■ About this exercise: For each line in the data that includes "Bytes", make a copy.

■ Collected data:
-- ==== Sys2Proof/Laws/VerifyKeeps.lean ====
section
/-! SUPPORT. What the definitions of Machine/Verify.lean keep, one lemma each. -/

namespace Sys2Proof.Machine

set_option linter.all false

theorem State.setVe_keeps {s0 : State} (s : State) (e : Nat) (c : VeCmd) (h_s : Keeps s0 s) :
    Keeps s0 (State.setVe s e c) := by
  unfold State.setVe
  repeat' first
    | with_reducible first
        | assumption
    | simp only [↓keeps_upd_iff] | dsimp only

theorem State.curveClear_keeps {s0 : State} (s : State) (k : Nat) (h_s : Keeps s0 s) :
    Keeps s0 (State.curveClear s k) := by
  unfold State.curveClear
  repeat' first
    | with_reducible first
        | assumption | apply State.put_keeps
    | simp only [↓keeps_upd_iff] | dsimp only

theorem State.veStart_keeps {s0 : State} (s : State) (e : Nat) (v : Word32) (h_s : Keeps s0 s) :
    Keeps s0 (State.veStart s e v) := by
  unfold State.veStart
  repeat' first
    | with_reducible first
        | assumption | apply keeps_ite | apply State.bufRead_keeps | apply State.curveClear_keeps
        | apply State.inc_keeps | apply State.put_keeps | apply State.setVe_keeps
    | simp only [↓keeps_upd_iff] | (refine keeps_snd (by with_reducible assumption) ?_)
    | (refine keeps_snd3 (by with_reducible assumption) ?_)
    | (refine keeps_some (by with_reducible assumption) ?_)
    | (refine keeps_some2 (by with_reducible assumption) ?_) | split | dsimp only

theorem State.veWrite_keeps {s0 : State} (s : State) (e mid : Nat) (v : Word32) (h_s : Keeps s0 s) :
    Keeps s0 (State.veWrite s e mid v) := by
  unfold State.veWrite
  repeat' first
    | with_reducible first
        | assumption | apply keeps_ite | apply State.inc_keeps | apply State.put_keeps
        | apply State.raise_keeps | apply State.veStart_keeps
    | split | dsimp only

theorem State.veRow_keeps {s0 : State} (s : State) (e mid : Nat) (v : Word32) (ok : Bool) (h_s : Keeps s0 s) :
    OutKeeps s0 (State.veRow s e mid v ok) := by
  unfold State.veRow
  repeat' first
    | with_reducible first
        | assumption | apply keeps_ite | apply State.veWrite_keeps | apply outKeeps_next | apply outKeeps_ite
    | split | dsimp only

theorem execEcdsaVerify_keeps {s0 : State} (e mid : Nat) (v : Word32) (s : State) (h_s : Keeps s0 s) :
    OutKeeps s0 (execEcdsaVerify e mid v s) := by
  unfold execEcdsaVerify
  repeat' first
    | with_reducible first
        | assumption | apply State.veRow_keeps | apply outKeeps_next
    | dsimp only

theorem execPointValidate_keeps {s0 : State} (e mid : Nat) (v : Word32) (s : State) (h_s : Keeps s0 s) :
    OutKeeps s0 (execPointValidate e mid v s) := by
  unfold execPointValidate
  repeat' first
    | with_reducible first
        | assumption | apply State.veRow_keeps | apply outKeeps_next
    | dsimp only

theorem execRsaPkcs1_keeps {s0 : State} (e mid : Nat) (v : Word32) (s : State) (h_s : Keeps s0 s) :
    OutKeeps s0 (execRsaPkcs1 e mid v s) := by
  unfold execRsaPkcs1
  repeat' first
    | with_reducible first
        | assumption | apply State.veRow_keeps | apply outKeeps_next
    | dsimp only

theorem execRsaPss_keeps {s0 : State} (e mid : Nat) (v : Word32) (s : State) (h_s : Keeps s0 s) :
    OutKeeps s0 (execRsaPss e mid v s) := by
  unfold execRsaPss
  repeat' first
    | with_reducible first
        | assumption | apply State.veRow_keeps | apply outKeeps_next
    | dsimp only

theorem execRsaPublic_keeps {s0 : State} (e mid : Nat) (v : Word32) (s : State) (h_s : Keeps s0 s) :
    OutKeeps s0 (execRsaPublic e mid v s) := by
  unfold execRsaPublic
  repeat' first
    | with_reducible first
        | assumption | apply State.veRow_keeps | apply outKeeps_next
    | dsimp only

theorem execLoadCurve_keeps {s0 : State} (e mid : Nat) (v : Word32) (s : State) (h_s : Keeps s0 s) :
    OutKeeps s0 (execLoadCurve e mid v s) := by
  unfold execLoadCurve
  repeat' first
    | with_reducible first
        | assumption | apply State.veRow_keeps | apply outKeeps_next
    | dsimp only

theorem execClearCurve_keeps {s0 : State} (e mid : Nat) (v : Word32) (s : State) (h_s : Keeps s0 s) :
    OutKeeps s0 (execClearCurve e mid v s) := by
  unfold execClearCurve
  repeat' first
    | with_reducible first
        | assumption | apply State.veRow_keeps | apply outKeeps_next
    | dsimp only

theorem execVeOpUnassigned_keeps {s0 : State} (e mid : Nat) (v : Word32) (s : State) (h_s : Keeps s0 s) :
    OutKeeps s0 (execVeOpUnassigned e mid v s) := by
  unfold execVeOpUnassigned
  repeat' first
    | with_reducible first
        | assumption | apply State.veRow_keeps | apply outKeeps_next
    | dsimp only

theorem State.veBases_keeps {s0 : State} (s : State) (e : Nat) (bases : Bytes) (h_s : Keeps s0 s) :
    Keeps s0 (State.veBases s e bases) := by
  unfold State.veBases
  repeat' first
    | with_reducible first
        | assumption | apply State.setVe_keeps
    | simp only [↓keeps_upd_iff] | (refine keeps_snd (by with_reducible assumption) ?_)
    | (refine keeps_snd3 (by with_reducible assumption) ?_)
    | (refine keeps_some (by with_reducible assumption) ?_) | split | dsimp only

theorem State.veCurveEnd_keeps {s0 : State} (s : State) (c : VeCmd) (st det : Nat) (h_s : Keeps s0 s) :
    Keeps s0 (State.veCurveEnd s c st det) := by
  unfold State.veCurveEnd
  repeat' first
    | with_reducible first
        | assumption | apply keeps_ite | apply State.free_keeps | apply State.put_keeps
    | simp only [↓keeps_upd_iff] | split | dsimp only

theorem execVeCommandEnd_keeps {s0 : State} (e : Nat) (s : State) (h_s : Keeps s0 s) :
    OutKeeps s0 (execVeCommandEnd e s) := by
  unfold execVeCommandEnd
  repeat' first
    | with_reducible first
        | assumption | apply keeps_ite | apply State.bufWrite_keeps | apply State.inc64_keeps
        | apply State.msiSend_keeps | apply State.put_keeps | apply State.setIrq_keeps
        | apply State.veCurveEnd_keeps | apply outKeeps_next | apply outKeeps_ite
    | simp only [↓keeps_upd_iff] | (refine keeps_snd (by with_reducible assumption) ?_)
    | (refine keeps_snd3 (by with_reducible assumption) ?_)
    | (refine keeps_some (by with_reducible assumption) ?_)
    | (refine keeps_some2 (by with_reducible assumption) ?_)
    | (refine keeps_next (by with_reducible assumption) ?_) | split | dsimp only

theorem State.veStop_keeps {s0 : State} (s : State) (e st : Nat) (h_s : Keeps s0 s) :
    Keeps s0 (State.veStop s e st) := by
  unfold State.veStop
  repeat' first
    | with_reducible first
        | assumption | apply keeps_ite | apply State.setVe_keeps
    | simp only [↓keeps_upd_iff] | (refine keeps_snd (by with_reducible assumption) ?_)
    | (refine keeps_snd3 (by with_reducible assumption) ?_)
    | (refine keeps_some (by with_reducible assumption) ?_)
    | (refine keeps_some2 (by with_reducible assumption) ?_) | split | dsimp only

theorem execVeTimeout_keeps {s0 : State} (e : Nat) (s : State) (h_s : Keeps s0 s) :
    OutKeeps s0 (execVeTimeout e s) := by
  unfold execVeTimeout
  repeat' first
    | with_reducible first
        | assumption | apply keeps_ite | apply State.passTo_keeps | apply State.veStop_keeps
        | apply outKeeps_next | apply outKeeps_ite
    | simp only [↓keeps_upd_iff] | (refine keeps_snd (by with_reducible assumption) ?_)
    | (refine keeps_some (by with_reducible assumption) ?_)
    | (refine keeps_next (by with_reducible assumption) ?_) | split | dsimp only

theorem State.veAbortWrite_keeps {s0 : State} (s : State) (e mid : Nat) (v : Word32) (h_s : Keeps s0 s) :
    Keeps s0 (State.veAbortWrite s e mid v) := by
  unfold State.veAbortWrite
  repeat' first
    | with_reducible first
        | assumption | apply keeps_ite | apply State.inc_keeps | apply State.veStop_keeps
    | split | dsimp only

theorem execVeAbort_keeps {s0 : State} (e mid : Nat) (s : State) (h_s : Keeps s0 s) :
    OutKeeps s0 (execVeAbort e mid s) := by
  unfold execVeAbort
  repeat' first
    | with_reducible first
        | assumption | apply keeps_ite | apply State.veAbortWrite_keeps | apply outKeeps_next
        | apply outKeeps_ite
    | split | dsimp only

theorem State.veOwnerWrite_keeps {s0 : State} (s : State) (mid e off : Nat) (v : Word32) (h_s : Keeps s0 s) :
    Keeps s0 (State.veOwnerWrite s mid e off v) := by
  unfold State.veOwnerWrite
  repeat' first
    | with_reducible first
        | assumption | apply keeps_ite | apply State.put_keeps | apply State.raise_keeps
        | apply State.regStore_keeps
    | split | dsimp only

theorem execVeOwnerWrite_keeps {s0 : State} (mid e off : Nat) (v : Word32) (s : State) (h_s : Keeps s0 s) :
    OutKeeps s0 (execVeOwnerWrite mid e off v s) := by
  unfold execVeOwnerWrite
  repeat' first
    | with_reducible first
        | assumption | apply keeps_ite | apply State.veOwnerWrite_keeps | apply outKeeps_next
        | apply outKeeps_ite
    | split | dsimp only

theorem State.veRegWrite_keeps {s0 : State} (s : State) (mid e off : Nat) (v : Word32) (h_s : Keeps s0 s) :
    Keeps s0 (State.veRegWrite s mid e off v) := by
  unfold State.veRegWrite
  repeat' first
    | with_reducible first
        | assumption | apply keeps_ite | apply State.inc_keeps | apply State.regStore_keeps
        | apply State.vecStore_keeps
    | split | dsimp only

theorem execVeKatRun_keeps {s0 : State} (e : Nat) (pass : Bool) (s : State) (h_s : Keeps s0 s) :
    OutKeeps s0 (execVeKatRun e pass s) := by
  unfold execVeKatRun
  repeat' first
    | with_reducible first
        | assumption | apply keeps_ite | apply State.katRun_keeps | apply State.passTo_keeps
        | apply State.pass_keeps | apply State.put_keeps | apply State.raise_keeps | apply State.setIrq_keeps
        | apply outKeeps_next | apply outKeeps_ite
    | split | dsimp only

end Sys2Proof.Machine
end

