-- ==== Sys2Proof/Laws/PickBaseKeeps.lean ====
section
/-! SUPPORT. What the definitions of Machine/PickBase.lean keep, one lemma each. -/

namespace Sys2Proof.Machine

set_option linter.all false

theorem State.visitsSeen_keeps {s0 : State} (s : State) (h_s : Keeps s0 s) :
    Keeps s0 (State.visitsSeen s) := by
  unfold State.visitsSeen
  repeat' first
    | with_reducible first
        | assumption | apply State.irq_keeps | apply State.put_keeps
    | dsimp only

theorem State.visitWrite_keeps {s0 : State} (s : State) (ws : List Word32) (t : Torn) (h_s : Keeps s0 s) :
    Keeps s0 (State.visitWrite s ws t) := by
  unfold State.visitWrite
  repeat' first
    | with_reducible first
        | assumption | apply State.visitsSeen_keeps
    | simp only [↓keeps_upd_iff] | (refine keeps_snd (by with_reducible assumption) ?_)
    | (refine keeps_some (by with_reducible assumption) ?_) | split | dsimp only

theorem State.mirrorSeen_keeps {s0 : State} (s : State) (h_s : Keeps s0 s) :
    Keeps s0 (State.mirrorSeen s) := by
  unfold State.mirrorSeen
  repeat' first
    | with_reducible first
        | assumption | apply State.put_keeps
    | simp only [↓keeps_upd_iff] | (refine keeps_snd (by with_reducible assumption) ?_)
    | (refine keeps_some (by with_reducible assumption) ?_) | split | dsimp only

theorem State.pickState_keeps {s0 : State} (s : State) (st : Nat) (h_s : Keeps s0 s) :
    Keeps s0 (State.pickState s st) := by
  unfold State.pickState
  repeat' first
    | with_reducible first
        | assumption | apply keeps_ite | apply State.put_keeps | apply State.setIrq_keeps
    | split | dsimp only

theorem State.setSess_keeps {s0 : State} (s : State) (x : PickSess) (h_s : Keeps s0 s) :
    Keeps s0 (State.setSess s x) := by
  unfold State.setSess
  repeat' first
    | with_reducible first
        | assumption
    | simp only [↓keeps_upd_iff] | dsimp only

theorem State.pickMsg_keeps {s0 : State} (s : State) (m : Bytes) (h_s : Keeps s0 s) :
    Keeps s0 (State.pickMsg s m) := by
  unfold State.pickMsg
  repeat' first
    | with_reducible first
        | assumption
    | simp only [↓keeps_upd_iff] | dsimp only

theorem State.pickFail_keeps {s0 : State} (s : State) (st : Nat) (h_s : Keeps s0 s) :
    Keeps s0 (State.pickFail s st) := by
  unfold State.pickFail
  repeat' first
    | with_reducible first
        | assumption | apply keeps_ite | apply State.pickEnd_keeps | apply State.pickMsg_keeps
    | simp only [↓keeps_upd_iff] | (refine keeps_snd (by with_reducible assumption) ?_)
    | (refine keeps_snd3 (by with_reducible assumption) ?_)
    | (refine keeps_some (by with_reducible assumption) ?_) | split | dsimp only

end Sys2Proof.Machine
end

■ The answer:
theorem State.veBases_keeps {s0 : State} (s : State) (e : Nat) (bases : Bytes) (h_s : Keeps s0 s) :
theorem State.pickMsg_keeps {s0 : State} (s : State) (m : Bytes) (h_s : Keeps s0 s) :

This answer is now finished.